**ACTION ITEM**.
Once you find the line with "state := .faulted, fnr" in the entries below, return exactly every line from it through the line with "if h.oldDue &&".

**DATA SHOWN**.

/-! ### `SSTOP` and `SSTAT` (R161) -/

/-- `SSTOP` (R161). It never waits: what the device alone can complete of the thread's earlier accesses is completed first,
so that an exception of theirs comes before it (R98), and what waits for another device is not waited for (DEDUCED,
log 102). -/
def execSstop (x : Iss) (o : FmtSstop) (s : State) : Out :=
  s.issue x
    { word := BitVec.ofNat 32 (encSstop 58 1 x o), legal := o.rm == 0 && o.zhi == 0 && o.zlo == 0 }
    (fun s =>
      let c := x.core.toNat
      let stop (s : State) : State :=
        let h := s.chan c o.ch
        if h.state == .running then s.setChan c o.ch { h with state := .stopping } else s
      match s.drainAccs c x.thr (s.core c).mem.nextId with
      | .trapped s => .gone s
      | .ok s => .done (stop s)
      | .stuck => .done (stop s))

/-- `SSTAT` (R161). -/
def execSstat (x : Iss) (o : FmtSstat) (s : State) : Out :=
  s.issue x
    { word := BitVec.ofNat 32 (encSstat 58 2 x o), legal := o.rm == 0 && o.zhi == 0 && o.zlo == 0, uses := [o.rd] }
    (fun s =>
      let c := x.core.toNat
      .done (s.modThread c x.thr (fun y => y.setG o.rd ((s.chan c o.ch).word o.sel.toNat))))

/-! ### Faults and completion (R170-R172) -/

/-- A fault of a channel. -/
structure ChFault where
  code : Nat
  fnr : Bool
  side : Bool
  addr : W64
  ent : Bool := false
  idx : Nat := 0

/-- The channel enters `FAULTED` (R158, R170). Its pennant is set once every write that `DONE` counts has been answered
(R171). -/
def State.chanFault (s : State) (c : Nat) (ch : BitVec 3) (f : ChFault) : State :=
  let h := s.chan c ch
  let s := s.setChan c ch { h with
    state := .faulted, fnr := f.fnr, fcode := BitVec.ofNat 6 f.code, fent := f.ent, fside := f.side
    fidx := BitVec.ofNat 16 f.idx, faddr := f.addr, pennDue := h.remOut != 0 }
  let s := if h.remOut = 0 then s.chanPenn c ch else s
  (s.traceChan c ch h.cur).sdescServe c ch 4

/-- A write of the channel to another device has been answered (R166, R171). -/
def State.chanAnswered (s : State) (c : Nat) (ch : BitVec 3) : State :=
  let h := s.chan c ch
  let s := s.setChan c ch { h with remOut := h.remOut - 1, pennDue := h.pennDue && 1 < h.remOut }
  if h.pennDue && h.remOut ≤ 1 then s.chanPenn c ch else s

/-- A write of a list that the channel has left has been answered. -/
def State.oldAnswered (s : State) (c : Nat) (ch : BitVec 3) : State :=
  let h := s.chan c ch
  let s := s.setChan c ch { h with oldOut := h.oldOut - 1, oldDue := h.oldDue && 1 < h.oldOut }
  if h.oldDue && h.oldOut ≤ 1 then s.chanPenn c ch else s

/-- An error response answers a write or a read of a channel (R170): the channel is faulted, and cannot be resumed. Of one
that a resumable fault has already stopped, the error response is the fault; data and a block-list entry that arrive then
are dropped, and read again after a `RESUME` (DESIGN CHOICE, log 101). -/
def State.chanError (s : State) (c : Nat) (ch : BitVec 3) (code : Nat) (side : Bool) (addr : W64) : State :=
  let h := s.chan c ch
  if h.active then s.chanFault c ch { code := code, fnr := true, side := side, addr := addr }
  else if h.state == .faulted && !h.fnr then
    s.setChan c ch { h with fnr := true, fcode := BitVec.ofNat 6 code, fent := false, fside := side, fidx := 0, faddr := addr }
  else s

/-- The current descriptor is complete: the next one, a stop, or the end of the list (R158, R166, R172). -/
def State.descDone (s : State) (c : Nat) (ch : BitVec 3) : State :=
  let h := s.chan c ch
  match h.cur with
  | none => s
  | some d =>
    let left := h.didx + 1 < h.n
    let next : Channel := { h with didx := h.didx + 1, srcIdx := 0, srcEnt := none, srcOff := 0, dstIdx := 0,
                                   dstEnt := none, dstOff := 0, post := [] }
    if !left then
      (((s.setChan c ch { next with state := .idle, wr := h.wr / dDw d }).chanPenn c ch).traceChan c ch (some d)).sdescServe
        c ch 4
    else
      let next := { next with rd := 0, wr := 0 }
      if h.state == .stopping then
        (((s.setChan c ch { next with state := .stopped }).chanPenn c ch).traceChan c ch (some d)).sdescServe c ch 4
      else
        let s := s.setChan c ch next
        if dPen d then s.chanPenn c ch else s

/-- Every write of the current descriptor is acknowledged (R166). -/
def Channel.complete (h : Channel) : Bool :=
  match h.cur with
  | some d => h.wr == dCount d * dDw d && h.hold.isEmpty && h.remOut == 0
  | none => false

/-- `DESCRIPTOR_COMPLETE` (R166). -/
def execDescriptorComplete (core : BitVec 10) (ch : BitVec 3) (s : State) : Out :=
  let c := core.toNat
  let h := s.chan c ch
  if s.coreRuns c && h.active && h.complete then .next (s.descDone c ch) else .next s

/-! ### Beats (R166-R167) -/

/-- One element converted (R163). -/
def convElem (d : BitVec 256) (bs : List Byte) : List Byte :=
  match dExt d with
  | 1 => toLE (dDw d) (sext (8 * dSw d) (ofLE bs)).toNat
  | _ => toLE (dDw d) (ofLE bs)

/-- Source bytes taken into the holding register, elements converted as they become whole. -/
def Channel.take (h : Channel) (d : BitVec 256) : List Byte → Channel
  | [] => h
  | b :: bs =>
    let p := h.part ++ [b]
    (if p.length = dSw d then { h with part := [], hold := h.hold ++ convElem d p, rd := h.rd + 1 }
      else { h with part := p }).take d bs

/-- Bytes of the source that have been read. -/
def Channel.srcBytes (h : Channel) (d : BitVec 256) : Nat := h.rd * dSw d + h.part.length

/-- The address and the room at the source: of the flat side, or of the entry in use; `none` address for a `ZERO`
entry. -/
def Channel.srcAt (h : Channel) (d : BitVec 256) : Option (Option Nat × Nat) :=
  let left := dCount d * dSw d - h.srcBytes d
  if dSbl d then
    match h.srcEnt with
    | some e => some (if eZero e then none else some (eAddr e + h.srcOff), min left (eLen e - h.srcOff))
    | none => none
  else some (some ((dSrc d + h.srcBytes d) % 2 ^ 64), left)

/-- As `srcAt` for the destination. -/
def Channel.dstAt (h : Channel) (d : BitVec 256) : Option (Option Nat × Nat) :=
  let left := dCount d * dDw d - h.wr
  if dDbl d then
    match h.dstEnt with
    | some e => some (if eZero e then none else some (eAddr e + h.dstOff), min left (eLen e - h.dstOff))
    | none => none
  else some (some ((dDst d + h.wr) % 2 ^ 64), left)

/-- Bytes to the end of the 64-byte block of an address. -/
def blockRoom (a : Option Nat) : Nat := match a with | some a => 64 - a % 64 | none => 64

/-- The most source bytes, up to `n`, whose converted form fits the holding register (R167). -/
def Channel.fit (h : Channel) (d : BitVec 256) (n : Nat) : Nat :=
  ((List.range (n + 1)).filter (fun m =>
    let p := h.part.length + m
    h.hold.length + p / dSw d * dDw d + p % dSw d ≤ 128)).foldl max 0

/-- A beat of a channel may be performed: nothing that the core issued before the channel's start and that overlaps is
incomplete (R219), the wheel has its slot, with a response entry for a read (R173-R174), and the memory is clocked
(R26). -/
def State.beatFree (s : State) (c : Nat) (h : Channel) (addr : W64) (r : Resolved) (n : Nat) (write : Bool) : Bool :=
  !(s.core c).mem.accs.any (fun a => a.id < h.since && a.over r.space r.lo n) && s.slotFor c addr r.place write &&
    (match r.place with | .here pa => s.memRuns pa | .remote _ => true)

/-- The fault of a beat that fails to resolve (R170). -/
def beatExc (side : Bool) (addr : W64) (e : Exc) : ChFault := { code := e.code, fnr := false, side := side, addr := addr }

/-- A source beat's bytes arrive (R177). -/
def State.srcArrive (s : State) (c : Nat) (ch : BitVec 3) (d : BitVec 256) (bs : List Byte) : State :=
  let h := s.chan c ch
  let h' := (h.take d bs)
  (s.setChan c ch { h' with srcOff := h.srcOff + bs.length }).modCore c (fun k =>
    { k with cnt := { k.cnt with srcEl := k.cnt.srcEl + BitVec.ofNat 64 (h'.rd - h.rd) } })

/-- A source beat (R166-R167). -/
def State.srcBeat (s0 : State) (c : Nat) (ch : BitVec 3) (d : BitVec 256) (ecc : Ecc) : State :=
  let h := s0.chan c ch
  match h.srcAt d with
  | none => s0
  | some (none, room) =>
    let n := h.fit d (min room 64)
    if n = 0 then s0 else s0.srcArrive c ch d (List.replicate n 0)
  | some (some a, room) =>
    let n := h.fit d (min room (blockRoom (some a)))
    let addr := BitVec.ofNat 64 a
    if n = 0 ∨ s0.remReqs.any (fun q => q.org == .chanRead c ch) then s0
    else
      match s0.resolve c addr .read h.user with
      | (s, .error e) => s.chanFault c ch (beatExc false addr e)
      | (s, .ok r) =>
        if !s.beatFree c h addr r n false then s0
        else
          let s := s.modCore c (fun k => k.countLine addr r.place false)
          match r.place with
          | .here pa =>
            let y := s.homeRead pa n ecc
            if y.2.2 then
              (y.1.eccReached c).chanFault c ch { code := excEcc, fnr := false, side := false, addr := addr }
            else y.1.srcArrive c ch d y.2.1
          | .remote g => s.sendReq (.chanRead c ch) addr (fun q => .read q c true g n)

/-- A destination beat's bytes leave the holding register (R177). -/
def State.dstLeave (s : State) (c : Nat) (ch : BitVec 3) (d : BitVec 256) (n : Nat) : State :=
  let h := s.chan c ch
  (s.setChan c ch { h with hold := h.hold.drop n, wr := h.wr + n, dstOff := h.dstOff + n }).modCore c (fun k =>
    { k with cnt := { k.cnt with
      dstEl := k.cnt.dstEl + BitVec.ofNat 64 ((h.wr + n) / dDw d - h.wr / dDw d)
      dstBytes := k.cnt.dstBytes + BitVec.ofNat 64 n } })

/-- A post leaves whole (R371), with the time of its first injection (R391): the descriptor completes on its acceptance
(R373). -/
def State.postSend (s : State) (c : Nat) (ch : BitVec 3) (d : BitVec 256) (time : W64) (bs : List Byte) : State :=
  let dst := BitVec.ofNat 64 (dDst d)
  (s.sendReq (.post c ch time) dst (fun q => .post q c ch (dTag d) time dst bs)).setChan c ch
    { s.chan c ch with remOut := 1 }

/-- A destination beat (R166-R167); `ecc` is what the code over the holding register finds (R179). -/
def State.dstBeat (s0 : State) (c : Nat) (ch : BitVec 3) (d : BitVec 256) (ecc : Ecc) : State :=
  let h := s0.chan c ch
  match h.dstAt d with
  | none => s0
  | some (a, room) =>
    let n := min room (blockRoom a)
    if n = 0 ∨ h.hold.length < n then s0
    else
      match ecc, a with
      | .uncorrectable, _ =>
        (s0.coreUncorrected c 0 5 excEcc (BitVec.ofNat 64 (a.getD 0)) false).chanFault c ch
          { code := excEcc, fnr := true, side := true, addr := BitVec.ofNat 64 (a.getD 0) }
      | _, none => s0.dstLeave c ch d n
      | _, some a =>
        let addr := BitVec.ofNat 64 a
        match s0.resolve c addr .write h.user with
        | (s, .error e) => s.chanFault c ch (beatExc true addr e)
        | (s, .ok r) =>
          if !s.beatFree c h addr r n true then s0
          else
            let s := if ecc = .corrected then s.coreCorrected c 5 else s
            let s := s.modCore c (fun k => (k.countLine addr r.place true).invalidate (touches r.place n))
            match r.place with
            | .here pa =>
              if s.homeUp pa then (s.homeWrite pa (h.hold.take n)).dstLeave c ch d n
              else s.chanFault c ch { code := excAccess, fnr := true, side := true, addr := addr }
            | .remote g =>
              if dPost d then
                let s := s.dstLeave c ch d n
                let h' := { s.chan c ch with post := h.post ++ h.hold.take n }
                let s := s.setChan c ch h'
                if h'.wr = dCount d * dDw d then s.postSend c ch d s.devtime h'.post else s
              else
              let s := s.sendReq (.chanWrite c ch g) addr (fun q => .write q c true g (h.hold.take n))
              let s := s.dstLeave c ch d n
              s.setChan c ch { s.chan c ch with remOut := (s.chan c ch).remOut + 1 }

/-! ### Block-list entries (R165) -/

/-- The side needs its next entry: index and list address, entry count, element width. The channel reads an entry when it
needs it, and none ahead, which the spec leaves open from none to 4 (DESIGN CHOICE, log 103). -/
def Channel.needsEntry (h : Channel) (d : BitVec 256) (dst : Bool) : Option (Nat × Nat × Nat × Nat) :=
  if dst then
    let used := match h.dstEnt with | some e => eLen e ≤ h.dstOff | none => true
    if dDbl d && h.wr < dCount d * dDw d && used then some (h.dstIdx, dDst d, dDbln d, dDw d) else none
  else
    let used := match h.srcEnt with | some e => eLen e ≤ h.srcOff | none => true
    if dSbl d && h.srcBytes d < dCount d * dSw d && used then some (h.srcIdx, dSrc d, dSbln d, dSw d) else none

**RESPONSE AREA**.
    state := .faulted, fnr := f.fnr, fcode := BitVec.ofNat 6 f.code, fent := f.ent, fside := f.side
    fidx := BitVec.ofNat 16 f.idx, faddr := f.addr, pennDue := h.remOut != 0 }
  let s := if h.remOut = 0 then s.chanPenn c ch else s
  (s.traceChan c ch h.cur).sdescServe c ch 4

/-- A write of the channel to another device has been answered (R166, R171). -/
def State.chanAnswered (s : State) (c : Nat) (ch : BitVec 3) : State :=
  let h := s.chan c ch
  let s := s.setChan c ch { h with remOut := h.remOut - 1, pennDue := h.pennDue && 1 < h.remOut }
  if h.pennDue && h.remOut ≤ 1 then s.chanPenn c ch else s

/-- A write of a list that the channel has left has been answered. -/
def State.oldAnswered (s : State) (c : Nat) (ch : BitVec 3) : State :=
  let h := s.chan c ch
  let s := s.setChan c ch { h with oldOut := h.oldOut - 1, oldDue := h.oldDue && 1 < h.oldOut }
  if h.oldDue && h.oldOut ≤ 1 then s.chanPenn c ch else s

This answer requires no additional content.